-- ==== Sys2Proof/Certificates/Slice0/Obligations.lean ====
section
/-! DEFINITION. The statements about the model, from the numbered rules of spec/. Each says in its own arithmetic what a rule says; `t = { s with … }` is the frame:
every field not named there is as before. A rule that itself carries a decision D<n> or general knowledge GK<n> of the spec is stated as the rule has it. -/

open Sys2Proof Sys2Proof.Machine

namespace Sys2Proof.Spec

/-! ## Tables of the spec the statements are made over -/

/-- The table of R170 for the instructions: the fault an instruction raises in a state, `none` where it raises none. -/
def faultOf : Instr → State → FaultCause
  | .call _, s => if s.sp.val = 16 then .stackOverflow else .none
  | .ret, s => if s.sp.val = 0 then .stackUnderflow else .none
  | .drw _ _ n, s => if n.toNat > 0 ∧ s.I.toNat + n.toNat - 1 > 4095 then .memoryOutOfBounds else .none
  | .ldB _, s => if s.I.toNat + 2 > 4095 then .memoryOutOfBounds else .none
  | .ldMemVx x, s => if s.I.toNat + x.toNat > 4095 then .memoryOutOfBounds else .none
  | .ldVxMem x, s => if s.I.toNat + x.toNat > 4095 then .memoryOutOfBounds else .none
  | .skp x, s => if (s.getV x).toNat > 15 then .keyIndexOutOfRange else .none
  | .sknp x, s => if (s.getV x).toNat > 15 then .keyIndexOutOfRange else .none
  | _, _ => .none

/-- The list of R87: `pc` after an instruction that raises no fault, `pc` being the instruction's own address. -/
def pcAfter : Instr → State → Word
  | .ret, s => s.stack.getD (s.sp.val - 1) 0
  | .jp nnn, _ => BitVec.ofNat 16 nnn.toNat
  | .call nnn, _ => BitVec.ofNat 16 nnn.toNat
  | .jpV0 nnn, s => BitVec.ofNat 16 (nnn.toNat + (s.getV 0).toNat)
  | .seImm x kk, s => if s.getV x = kk then s.pc + 4 else s.pc + 2
  | .sneImm x kk, s => if s.getV x = kk then s.pc + 2 else s.pc + 4
  | .seReg x y, s => if s.getV x = s.getV y then s.pc + 4 else s.pc + 2
  | .sneReg x y, s => if s.getV x = s.getV y then s.pc + 2 else s.pc + 4
  | .skp x, s => if s.keypad.getLsbD (s.getV x).toNat then s.pc + 4 else s.pc + 2
  | .sknp x, s => if s.keypad.getLsbD (s.getV x).toNat then s.pc + 2 else s.pc + 4
  | _, s => s.pc + 2

/-- The general registers an instruction may write: its destination, and VF where it defines a flag (R12, R15). -/
def writesReg : Instr → Reg → Bool
  | .ldImm x _, r | .addImm x _, r | .ldReg x _, r | .orReg x _, r | .andReg x _, r | .xorReg x _, r | .rnd x _, r
  | .ldVxDt x, r => r == x
  | .addReg x _, r | .subReg x _, r | .shr x _, r | .subnReg x _, r | .shl x _, r => r == x || r == VF
  | .drw _ _ _, r => r == VF
  | .ldVxMem x, r => decide (r.toNat ≤ x.toNat)
  | _, _ => false

/-- The instructions that write memory (R40, R146). -/
def storesMemory : Instr → Bool
  | .ldB _ | .ldMemVx _ => true
  | _ => false

/-- The instructions that change pixels (R154). -/
def drawsPixels : Instr → Bool
  | .cls | .drw _ _ _ => true
  | _ => false

/-- The instructions that write the index register (R16). -/
def writesIndex : Instr → Bool
  | .ldI _ | .addI _ | .ldF _ => true
  | _ => false

/-- The instructions that read the key snapshot (R16). -/
def readsKeypad : Instr → Bool
  | .skp _ | .sknp _ => true
  | _ => false

/-- The instruction that reads the random byte (R80). -/
def readsRandom : Instr → Bool
  | .rnd _ _ => true
  | _ => false

/-- The bit of sprite row `r`, column `b` (0 leftmost) of a draw from the bytes at `I` (R151, R153). -/
def spriteBit (s : State) (r b : Nat) : Bool := (Memory.read s.mem (s.I.toNat + r)).getLsbD (7 - b)

/-- The origin coordinate a draw takes from a register, VF having been cleared first (R153, D14). -/
def originOf (s : State) (x : Reg) : Nat := if x = VF then 0 else (s.getV x).toNat

/-- The opcode of the instruction the next cycle would execute: Running and not fetching out of bounds (R85). -/
def runs (s : State) (i : Instr) : Prop :=
  s.halted = false ∧ s.waiting = false ∧ ∃ op, fetch s = some op ∧ decode op = i

end Sys2Proof.Spec

open Sys2Proof.Spec

/-! ## Reset and the host's side -/

/-- R27: the reset value of every state element, after power on and after a reset applied in any state. The values rest on D6, D10, D18, D19, D25 where R27 says so. -/
def Obligations.ResetGivesTheTabulatedValues : Prop :=
  ∀ s r : State, r = State.reset ∨ r = applyReset s →
    (∀ x, r.getV x = 0) ∧ r.I = 0 ∧ r.pc = 0x200 ∧ r.sp.val = 0 ∧ (∀ j (h : j < 16), r.stack[j] = 0) ∧
    r.DT = 0 ∧ r.ST = 0 ∧ (∀ y x, y < 32 → x < 64 → r.fb.pixel y x = false) ∧ r.dirty = false ∧
    r.waiting = false ∧ r.waitReg = 0 ∧ r.keypad = 0 ∧ r.halted = false ∧
    r.faultCause.code = 0 ∧ r.faultPc = 0 ∧ r.faultOpcode = 0 ∧
    (∀ a, a < 80 → Config.fontRom[a]? = some (Memory.read r.mem a)) ∧
    (∀ a, 0x50 ≤ a → a ≤ 0xFFF → Memory.read r.mem a = 0)

/-- R51: a program of at most 3584 bytes is copied verbatim to 0x200 and nothing else changes; a longer one is rejected; a load after a load or after a cycle is not
admitted until the next reset (D27). The flag `loadOpen` that records this is the model's own (log 8). -/
def Obligations.ProgramLoadCopiesVerbatimOrIsRejected : Prop :=
  ∀ (s : State) (prog : List Byte), Memory.wf s.mem = true → s.loadOpen = true →
    (prog.length ≤ 3584 → ∃ t, loadProgram prog s = .ok t ∧ t = { s with mem := t.mem, loadOpen := false } ∧
      (∀ j (h : j < prog.length), Memory.read t.mem (0x200 + j) = prog[j]) ∧
      (∀ a, ¬ (0x200 ≤ a ∧ a < 0x200 + prog.length) → Memory.read t.mem a = Memory.read s.mem a) ∧
      (∀ again, loadProgram again t = .error .notAdmitted)) ∧
    (prog.length > 3584 → loadProgram prog s = .error .programTooLarge) ∧
    (∀ t, step s = .next t → loadProgram prog t = .error .notAdmitted) ∧ (applyReset s).loadOpen = true

/-- R201: the first instruction executed after reset and load is the first two bytes of the program. -/
def Obligations.LoadedProgramIsFetchedFirst : Prop :=
  ∀ (hi lo : Byte) (rest : List Byte) (t : State), loadProgram (hi :: lo :: rest) State.reset = .ok t →
    step t = endCycle (exec (decode (BitVec.ofNat 16 (hi.toNat * 256 + lo.toNat))) (beginCycle t))

/-- R201: with no program the machine runs no-ops from 0x200 for 1792 cycles, then the fetch at 0x1000 halts it, whatever the inputs are. -/
def Obligations.NoProgramRunsNoOpsThenHalts : Prop :=
  (∀ k ≤ 1792, ∃ t, Host.Core.run Sys2Proof.core k State.reset = .next t ∧ t.pc.toNat = 0x200 + 2 * k ∧
    t.halted = false ∧ t.V = State.reset.V ∧ t.mem = State.reset.mem ∧ t.fb = State.reset.fb) ∧
  (∃ t, Host.Core.run Sys2Proof.core 1793 State.reset = .next t ∧ t.halted = true ∧ t.pc = 0x1000 ∧
    t.faultCause = .fetchOutOfBounds ∧ t.faultPc = 0x1000 ∧ t.faultOpcode = 0)

/-- R24, R89: the outputs of a cycle are read off the state at its end. -/
def Obligations.OutputsAreReadOffTheState : Prop :=
  ∀ t : State,
    (∀ y x, (outputs t).fbOut.pixel y x = t.fb.pixel y x) ∧ (outputs t).fbChanged = t.dirty ∧
    ((outputs t).beep = true ↔ t.ST.toNat > 0) ∧ (outputs t).faultValid = t.halted ∧
    (outputs t).faultCause = t.faultCause.code ∧ (outputs t).faultPc = t.faultPc ∧ (outputs t).faultOpcode = t.faultOpcode

/-! ## Encoding -/

/-- Words written out from the patterns of R64, one or more of each family, decode to the instructions they stand for. -/
def Obligations.SpecWordsDecode : Prop :=
  decode 0x00E0 = .cls ∧ decode 0x00EE = .ret ∧ decode 0x1ABC = .jp 0xABC ∧ decode 0x2210 = .call 0x210 ∧
  decode 0x3A07 = .seImm 0xA 0x07 ∧ decode 0x9340 = .sneReg 3 4 ∧ decode 0x8014 = .addReg 0 1 ∧
  decode 0x8ABE = .shl 0xA 0xB ∧ decode 0xA20E = .ldI 0x20E ∧ decode 0xFA33 = .ldB 0xA ∧ decode 0xD012 = .drw 0 1 2 ∧
  decode 0xE39E = .skp 3 ∧ decode 0xF315 = .ldDtVx 3 ∧ decode 0x5011 = .nop 0x5011

/-- Decoding the word of a well-formed instruction gives it back, every operand at every value. -/
def Obligations.DecodeOfEncodeIsTheInstruction : Prop :=
  ∀ i : Instr, i.wellFormed = true → decode (encode i) = i

/-- Encoding what an opcode decodes to gives the opcode back, and the decoder gives well-formed instructions only: no bit of any opcode is lost. -/
def Obligations.EncodeOfDecodeIsTheOpcode : Prop :=
  ∀ op : Word, encode (decode op) = op ∧ (decode op).wellFormed = true

/-- R65: every opcode decodes to the row of the table that is first selected by it; at most one of the 34 rows selects it; `8xy6` and `8xyE` ignore `y`. -/
def Obligations.DecodeTakesTheFirstSelectedRow : Prop :=
  (∀ op : Word, opcodeRows.findIdx? (·.selects op) = some (decode op).row) ∧
  (∀ (op : Word) (j k : Nat) (p q : OpcodeRow), j < 34 → k < 34 → opcodeRows[j]? = some p → opcodeRows[k]? = some q →
    p.selects op = true → q.selects op = true → j = k) ∧
  (∀ x y y' s, exec (.shr x y) s = exec (.shr x y') s ∧ exec (.shl x y) s = exec (.shl x y') s)

/-- R66 (a) to (f), a list the spec derives: the opcodes that decode to the no-op are exactly these. -/
def Obligations.NoOpsAreTheUnmatchedOpcodes : Prop :=
  ∀ op : Word, (decode op = .nop op ↔
    (fieldMajor op = 0 ∧ op ≠ 0x00E0 ∧ op ≠ 0x00EE) ∨
    (fieldMajor op = 5 ∧ fieldN op ≠ 0) ∨
    (fieldMajor op = 8 ∧ (fieldN op).toNat ≥ 8 ∧ fieldN op ≠ 0xE) ∨
    (fieldMajor op = 9 ∧ fieldN op ≠ 0) ∨
    (fieldMajor op = 0xE ∧ fieldKk op ≠ 0x9E ∧ fieldKk op ≠ 0xA1) ∨
    (fieldMajor op = 0xF ∧ fieldKk op ∉ [0x07, 0x0A, 0x15, 0x18, 0x1E, 0x29, 0x33, 0x55, 0x65])) ∧
  (∀ w, decode op = .nop w → w = op)

/-! ## The cycle -/

/-- A Running cycle whose two bytes at `pc`, the first one the high byte, decode to an instruction is `exec` of it, after the inputs are latched and before the timers count
down; after a fault they do not (R81, R83, R85, R45, R88). The last four fields of `beginCycle` are the model's own (log 1, log 2, log 8). -/
def Obligations.StepRunsTheDecodedInstruction : Prop :=
  ∀ (s : State) (i : Instr), s.halted = false → s.waiting = false → s.pc.toNat + 1 ≤ 4095 →
    decode (BitVec.ofNat 16 ((Memory.read s.mem s.pc.toNat).toNat * 256 + (Memory.read s.mem (s.pc.toNat + 1)).toNat)) = i →
    step s = endCycle (exec i (beginCycle s)) ∧
    beginCycle s = { s with
      keypad := s.nextKeys, dirty := false
      rnd := s.nextRnd, pending := s.pending.tail, cycles := s.cycles + 1, loadOpen := false } ∧
    ∀ t, exec i (beginCycle s) = .next t →
      step s = .next (if t.halted then t else
        { t with DT := if t.DT = 0 then 0 else t.DT - 1, ST := if t.ST = 0 then 0 else t.ST - 1 })

/-- R83, R80: in every cycle, whatever the state, the key latch takes the cycle's `keys`. That the inputs are the first of `pending`, which is then used up, is the model's choice
(log 1). That `dirty` is 1 at the end iff `00E0` or a `Dxyn` without a fault was executed (D10) is a sentence R154 marks as derived. -/
def Obligations.EveryCycleLatchesKeysAndClearsDirty : Prop :=
  ∀ s t : State, step s = .next t →
    t.keypad = s.nextKeys ∧
    (∀ input rest, s.pending = input :: rest → s.nextKeys = input.keys ∧ s.nextRnd = input.rnd ∧ t.pending = rest) ∧
    (t.dirty = true ↔ ∃ i, runs s i ∧ drawsPixels i = true ∧ t.halted = false)

/-- R171: a Running cycle with `pc >= 0xFFF` halts with cause 1, opcode 0, and reads nothing; `pc` stays. -/
def Obligations.FetchPastTheEndHalts : Prop :=
  ∀ s : State, s.halted = false → s.waiting = false → s.pc.toNat ≥ 0xFFF →
    step s = .next { beginCycle s with
      halted := true, faultCause := .fetchOutOfBounds, faultPc := s.pc, faultOpcode := 0 } ∧
    FaultCause.fetchOutOfBounds.code = 1

/-- R82: a Halted cycle latches the keys and clears `dirty` and changes nothing else of the engine; the outputs keep their values but `fb_changed`. The model's own fields take the
cycle's inputs as in any cycle (log 1). -/
def Obligations.HaltedCycleChangesNothingElse : Prop :=
  ∀ s : State, s.halted = true → ∃ t, step s = .next t ∧
    t = { s with keypad := s.nextKeys, dirty := false, rnd := t.rnd, pending := t.pending, cycles := t.cycles, loadOpen := t.loadOpen } ∧
    outputs t = { outputs s with fbChanged := false }

/-- R84: a cycle that begins waiting executes nothing. With no key down nothing changes; else the least pressed key goes to the waiting register and the wait ends; `pc`, the
timers and all else stay. -/
def Obligations.WaitCycleTakesTheLeastKey : Prop :=
  ∀ s : State, s.halted = false → s.waiting = true →
    (s.nextKeys = 0 → step s = .next (beginCycle s)) ∧
    (∀ k : BitVec 4, s.nextKeys.getLsbD k.toNat = true → (∀ j < k.toNat, s.nextKeys.getLsbD j = false) →
      ∃ t, step s = .next t ∧ t = { beginCycle s with V := t.V, waiting := false } ∧
        ∀ r, t.getV r = if r = s.waitReg then BitVec.ofNat 8 k.toNat else s.getV r) ∧
    (s.nextKeys ≠ 0 → ∃ k : BitVec 4, s.nextKeys.getLsbD k.toNat = true ∧ ∀ j < k.toNat, s.nextKeys.getLsbD j = false)

/-- R88: each timer above 0 counts down once after the instruction of a Running cycle, and in no other cycle; so `Fx07` reads the value from before it, and `Fx15`, `Fx18` lose one
count in their own cycle. -/
def Obligations.TimersCountDownAfterTheInstruction : Prop :=
  (∀ (s u : State) (i : Instr), runs s i → exec i (beginCycle s) = .next u →
    (u.halted = true → step s = .next u ∧ u.DT = s.DT ∧ u.ST = s.ST) ∧
    (u.halted = false → ∃ t, step s = .next t ∧ t = { u with DT := t.DT, ST := t.ST } ∧
      t.DT.toNat = u.DT.toNat - 1 ∧ t.ST.toNat = u.ST.toNat - 1)) ∧
  (∀ s t : State, s.halted = true ∨ s.waiting = true → step s = .next t → t.DT = s.DT ∧ t.ST = s.ST) ∧
  (∀ (s t : State) (x : Reg), step s = .next t →
    (runs s (.ldVxDt x) → t.getV x = s.DT) ∧
    (runs s (.ldDtVx x) → t.DT.toNat = (s.getV x).toNat - 1) ∧
    (runs s (.ldStVx x) → t.ST.toNat = (s.getV x).toNat - 1 ∧ ((s.getV x).toNat = 1 → (outputs t).beep = false)))

/-- R92: there is no terminal state; from every state every number of cycles can be issued. -/
def Obligations.EveryCycleHasANextState : Prop :=
  (∀ s : State, ∃ t, step s = .next t) ∧ (∀ (k : Nat) (s : State), ∃ t, Host.Core.run Sys2Proof.core k s = .next t)

/-- R91: the engine is in exactly one of three states; what leads from one to another is `Fx0A`, a pressed key, a fault, and reset. -/
def Obligations.ModesChangeOnlyAsTabulated : Prop :=
  ∀ s t : State, ¬ (s.halted = true ∧ s.waiting = true) → step s = .next t →
    ¬ (t.halted = true ∧ t.waiting = true) ∧
    (s.mode = .isHalted → t.mode = .isHalted) ∧
    (s.mode = .waitingForKey → t.mode = if s.nextKeys = 0 then .waitingForKey else .running) ∧
    (s.mode = .running → (t.mode = .waitingForKey ↔ ∃ x, runs s (.ldVxK x))) ∧
    (s.mode = .running → (t.mode = .isHalted ↔ s.pc.toNat ≥ 0xFFF ∨ ∃ i, runs s i ∧ faultOf i (beginCycle s) ≠ .none)) ∧
    (applyReset s).mode = .running ∧ State.reset.mode = .running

· · ·

Required action:
With the line that has "(R40, R146). -/" as the first and the line that has "(R151, R153). -/" as the last, repeat exactly that run of lines above and no more.

Task output:
/-- The instructions that write memory (R40, R146). -/
def storesMemory : Instr → Bool
  | .ldB _ | .ldMemVx _ => true
  | _ => false

/-- The instructions that change pixels (R154). -/
def drawsPixels : Instr → Bool
  | .cls | .drw _ _ _ => true
  | _ => false

/-- The instructions that write the index register (R16). -/
def writesIndex : Instr → Bool
  | .ldI _ | .addI _ | .ldF _ => true
  | _ => false

/-- The instructions that read the key snapshot (R16). -/
def readsKeypad : Instr → Bool
  | .skp _ | .sknp _ => true
  | _ => false

/-- The instruction that reads the random byte (R80). -/
def readsRandom : Instr → Bool
  | .rnd _ _ => true
  | _ => false

/-- The bit of sprite row `r`, column `b` (0 leftmost) of a draw from the bytes at `I` (R151, R153). -/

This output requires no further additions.